We are building vertical foundation models specializing in generating hyper-realistic humans in image & video. Our stack involves working with large-scale proprietary datasets, designing novel model architectures, efficiently training them on large GPU clusters and integrating them in the end-user products.
We train and deploy our own large-scale models and ship them into real products. Our team operates at the intersection of research-grade AI and production-grade systems engineering.
About the Role
We are looking for a Member of Technical Staff (MTS) to own and evolve the AI infrastructure layer that powers both research and production systems.
This is a core infrastructure role with high ownership and direct impact on model training, inference performance, and developer velocity.
In this role, you will
Own the AI execution and infrastructure layer used by research and product teams
-
Design and build high-performance Python systems for:
scalable model inference
training orchestration
large-scale data processing
Partner closely with research and backend engineers to productionize models and expose them via APIs
Design and operate distributed pipelines and task queues for batch and streaming workloads
Optimize GPU inference for latency, throughput, and cost efficiency
Own the MLOps lifecycle, model deployment and versioning; monitoring and alerting
Build and maintain CI/CD pipelines for services and ML workflows
Debug and resolve performance bottlenecks across Python, GPUs, networking, and storage
Contribute to infrastructure design decisions and long-term architecture
Minimum Qualifications
5+ years of professional software engineering experience (Python)

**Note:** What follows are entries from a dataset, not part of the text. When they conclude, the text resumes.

/-! ### activity -/

@[simp] theorem State.activity_lanes (s : State) : (s.activity).lanes = s.lanes := by unfold State.activity; split <;> rfl
@[simp] theorem State.activity_drive (s : State) : (s.activity).drive = s.drive := by unfold State.activity; split <;> rfl
@[simp] theorem State.activity_tubes (s : State) : (s.activity).tubes = s.tubes := by unfold State.activity; split <;> rfl
@[simp] theorem State.activity_coins (s : State) : (s.activity).coins = s.coins := by unfold State.activity; split <;> rfl
@[simp] theorem State.activity_payout (s : State) : (s.activity).payout = s.payout := by unfold State.activity; split <;> rfl
@[simp] theorem State.activity_machine (s : State) : (s.activity).machine = s.machine := by unfold State.activity; split <;> rfl
@[simp] theorem State.activity_vend (s : State) : (s.activity).vend = s.vend := by unfold State.activity; split <;> rfl
@[simp] theorem State.activity_cooling (s : State) : (s.activity).cooling = s.cooling := by unfold State.activity; split <;> rfl
@[simp] theorem State.activity_arbiter (s : State) : (s.activity).arbiter = s.arbiter := by unfold State.activity; split <;> rfl
@[simp] theorem State.activity_supply (s : State) : (s.activity).supply = s.supply := by unfold State.activity; split <;> rfl
@[simp] theorem State.activity_image (s : State) : (s.activity).image = s.image := by unfold State.activity; split <;> rfl
@[simp] theorem State.activity_port (s : State) : (s.activity).port = s.port := by unfold State.activity; split <;> rfl
@[simp] theorem State.activity_pending (s : State) : (s.activity).pending = s.pending := by unfold State.activity; split <;> rfl

/-! ### openSession -/

@[simp] theorem State.openSession_lanes (s : State) : (s.openSession).lanes = s.lanes := rfl
@[simp] theorem State.openSession_drive (s : State) : (s.openSession).drive = s.drive := rfl
@[simp] theorem State.openSession_tubes (s : State) : (s.openSession).tubes = s.tubes := rfl
@[simp] theorem State.openSession_coins (s : State) : (s.openSession).coins = s.coins := rfl
@[simp] theorem State.openSession_payout (s : State) : (s.openSession).payout = s.payout := rfl
@[simp] theorem State.openSession_machine (s : State) : (s.openSession).machine = s.machine := rfl
@[simp] theorem State.openSession_vend (s : State) : (s.openSession).vend = s.vend := rfl
@[simp] theorem State.openSession_cooling (s : State) : (s.openSession).cooling = s.cooling := rfl
@[simp] theorem State.openSession_arbiter (s : State) : (s.openSession).arbiter = s.arbiter := rfl
@[simp] theorem State.openSession_supply (s : State) : (s.openSession).supply = s.supply := rfl
@[simp] theorem State.openSession_image (s : State) : (s.openSession).image = s.image := rfl
@[simp] theorem State.openSession_port (s : State) : (s.openSession).port = s.port := rfl
@[simp] theorem State.openSession_pending (s : State) : (s.openSession).pending = s.pending := rfl

/-! ### idleSession -/

@[simp] theorem State.idleSession_lanes (s : State) : (s.idleSession).lanes = s.lanes := rfl
@[simp] theorem State.idleSession_drive (s : State) : (s.idleSession).drive = s.drive := rfl
@[simp] theorem State.idleSession_tubes (s : State) : (s.idleSession).tubes = s.tubes := rfl
@[simp] theorem State.idleSession_coins (s : State) : (s.idleSession).coins = s.coins := rfl
@[simp] theorem State.idleSession_payout (s : State) : (s.idleSession).payout = s.payout := rfl
@[simp] theorem State.idleSession_machine (s : State) : (s.idleSession).machine = s.machine := rfl
@[simp] theorem State.idleSession_vend (s : State) : (s.idleSession).vend = s.vend := rfl
@[simp] theorem State.idleSession_cooling (s : State) : (s.idleSession).cooling = s.cooling := rfl
@[simp] theorem State.idleSession_arbiter (s : State) : (s.idleSession).arbiter = s.arbiter := rfl
@[simp] theorem State.idleSession_supply (s : State) : (s.idleSession).supply = s.supply := rfl
@[simp] theorem State.idleSession_image (s : State) : (s.idleSession).image = s.image := rfl
@[simp] theorem State.idleSession_port (s : State) : (s.idleSession).port = s.port := rfl
@[simp] theorem State.idleSession_pending (s : State) : (s.idleSession).pending = s.pending := rfl

/-! ### openOrIdle -/

@[simp] theorem State.openOrIdle_lanes (s : State) : (s.openOrIdle).lanes = s.lanes := by unfold State.openOrIdle; split <;> rfl
@[simp] theorem State.openOrIdle_drive (s : State) : (s.openOrIdle).drive = s.drive := by unfold State.openOrIdle; split <;> rfl
@[simp] theorem State.openOrIdle_tubes (s : State) : (s.openOrIdle).tubes = s.tubes := by unfold State.openOrIdle; split <;> rfl
@[simp] theorem State.openOrIdle_coins (s : State) : (s.openOrIdle).coins = s.coins := by unfold State.openOrIdle; split <;> rfl
@[simp] theorem State.openOrIdle_payout (s : State) : (s.openOrIdle).payout = s.payout := by unfold State.openOrIdle; split <;> rfl
@[simp] theorem State.openOrIdle_machine (s : State) : (s.openOrIdle).machine = s.machine := by unfold State.openOrIdle; split <;> rfl
@[simp] theorem State.openOrIdle_vend (s : State) : (s.openOrIdle).vend = s.vend := by unfold State.openOrIdle; split <;> rfl
@[simp] theorem State.openOrIdle_cooling (s : State) : (s.openOrIdle).cooling = s.cooling := by unfold State.openOrIdle; split <;> rfl
@[simp] theorem State.openOrIdle_arbiter (s : State) : (s.openOrIdle).arbiter = s.arbiter := by unfold State.openOrIdle; split <;> rfl
@[simp] theorem State.openOrIdle_supply (s : State) : (s.openOrIdle).supply = s.supply := by unfold State.openOrIdle; split <;> rfl
@[simp] theorem State.openOrIdle_image (s : State) : (s.openOrIdle).image = s.image := by unfold State.openOrIdle; split <;> rfl
@[simp] theorem State.openOrIdle_port (s : State) : (s.openOrIdle).port = s.port := by unfold State.openOrIdle; split <;> rfl
@[simp] theorem State.openOrIdle_pending (s : State) : (s.openOrIdle).pending = s.pending := by unfold State.openOrIdle; split <;> rfl
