-- ==== Sys2Proof/Tests/Slice0.lean ====
section
/-! SUPPORT. Tests: ill-formed commands are refused, frames written out from the spec's request table, at most two small
theorems per command on small states, and for each statement with hypotheses a state and operands that meet them. The
expected values are worked out by hand from the rules that the docstrings name. -/
namespace Sys2Proof.Tests
open Sys2Proof.Machine

/-! ## States -/

/-- The state after a command. -/
def after (c : Instr) (s : State) : State :=
  match exec c s with
  | .next t => t
  | .fault _ => s
  | .refused _ => s

/-- A command answered with a status: the status of the reply it leaves pending. -/
def status (c : Instr) (s : State) : Status := (after c s).port.pending.status

/-- The payload of the reply a command leaves pending. -/
def payload (c : Instr) (s : State) : List Byte := (after c s).port.pending.payload

/-- A counted HOMED lane at HOME, 30 units, 2 of 5 in stock, with lane 1 as its alternate. -/
def laneA : FittedLane :=
  { fault := none, price := 30, stock := .counted 2 5, laneClass := .ambient, motor := .homed .home,
    alternate := some 1, demand := 12, duty := 255 }

/-- An uncounted chilled TIMED lane. -/
def laneB : FittedLane :=
  { fault := none, price := 50, stock := .uncounted false, laneClass := .chilled, motor := .timed 500,
    alternate := none, demand := 40, duty := 64 }

/-- Lanes 0 and 1 fitted, and every window enabled for codes 0 to 9 from lane 0. -/
def lanes : LaneTable :=
  { records := ((Vector.replicate 80 none).set 0 (some laneA)).set 1 (some laneB)
    windows := Vector.replicate 8 { firstCode := 0, lastCode := 9, baseLane := 0, enabled := true }
    faultedCount := 0 }

/-- An OPEN session: 50 units of coins, 20 of cashless credit. -/
def credit : Session :=
  { coin := 50, cashless := 20, escrowCoin := 0, escrowCashless := 0, state := .opened, cancelPending := false,
    timer := none, record := { SessionRecord.initial with accepted := 50, cashlessGranted := 20 } }

/-- Twenty coins of 10 units. -/
def tubeA : Tube := { Tube.initial with value := 10, presence := .active, count := 20, capacity := 50, lowMark := 4 }

/-- A seated cassette with tube 1 fitted. -/
def purse : TubeTable :=
  { State.reset.tubes with
    tubes := (Vector.replicate 6 Tube.initial).set 1 tubeA
    cassette := .seated, contactFirst := true, contactSecond := true }

/-- Coin type 0: 10 units into tube 1; type 1: 50 units into the cashbox, change-dependent; type 2 inhibited. -/
def coinTable : Vector CoinEntry 16 :=
  (((State.reset.coins.table.set 0
    { value := 10, destination := .tube 1, inhibit := false, changeDependent := false }).set 1
    { value := 50, destination := .cashbox, inhibit := false, changeDependent := true }).set 2
    { value := 5, destination := .tube 2, inhibit := true, changeDependent := false })

/-- A machine ready to sell: the door closed, the session OPEN. -/
def shop : State :=
  { State.reset with
    lanes := lanes
    session := credit
    supply := { State.reset.supply with door := .closed }
    tubes := purse
    coins := { State.reset.coins with table := coinTable } }

/-- The same machine with its session IDLE. -/
def idleShop : State := { shop with session := State.reset.session }

/-- The same machine with its door open and its session IDLE. -/
def service : State := { idleShop with supply := State.reset.supply }

/-- QUIET. -/
def quiet : State := { idleShop with supply := { idleShop.supply with quiet := true } }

Strong proficiency in Python, including async programming, multiprocessing / concurrency, performance profiling and optimization
Experience building and operating high-performance, large-scale distributed systems
-
Practical understanding of production ML inference, including:
latency constraints
reliability and fault tolerance
cost and scaling trade-offs
Hands-on experience with Docker, Kubernetes, Infrastructure-as-Code (Terraform or similar)
Experience operating systems in Linux production environments
Preferred Qualifications
Experience with distributed execution frameworks (e.g., Ray)
Experience working with GPU workloads (training or inference)
Familiarity with model serving architectures and inference optimization
Experience handling large-scale image or video datasets (100s of TBs to PBs)
Strong fundamentals in data structures and algorithms
Exposure to observability stacks (metrics, logs, tracing) for ML systems
Experience supporting or collaborating closely with ML research teams
What Makes This Role Unique
Direct ownership over infrastructure supporting foundation models
Real impact on model quality, latency, and cost
Tight collaboration between research and production — no silos
Small, senior team with high trust and low bureaucracy
Opportunity to shape systems from first principles
Our Culture
High ownership and accountability
Strong technical standards
Direct, low-ego communication
Bias toward shipping, measuring, and iterating fast
Logistics
Location: Zurich or Warsaw: onsite or hybrid. If you’re elsewhere, we’re open to remote (team/timezone fit considered).
Competitive salary + meaningful equity (depending on role and level)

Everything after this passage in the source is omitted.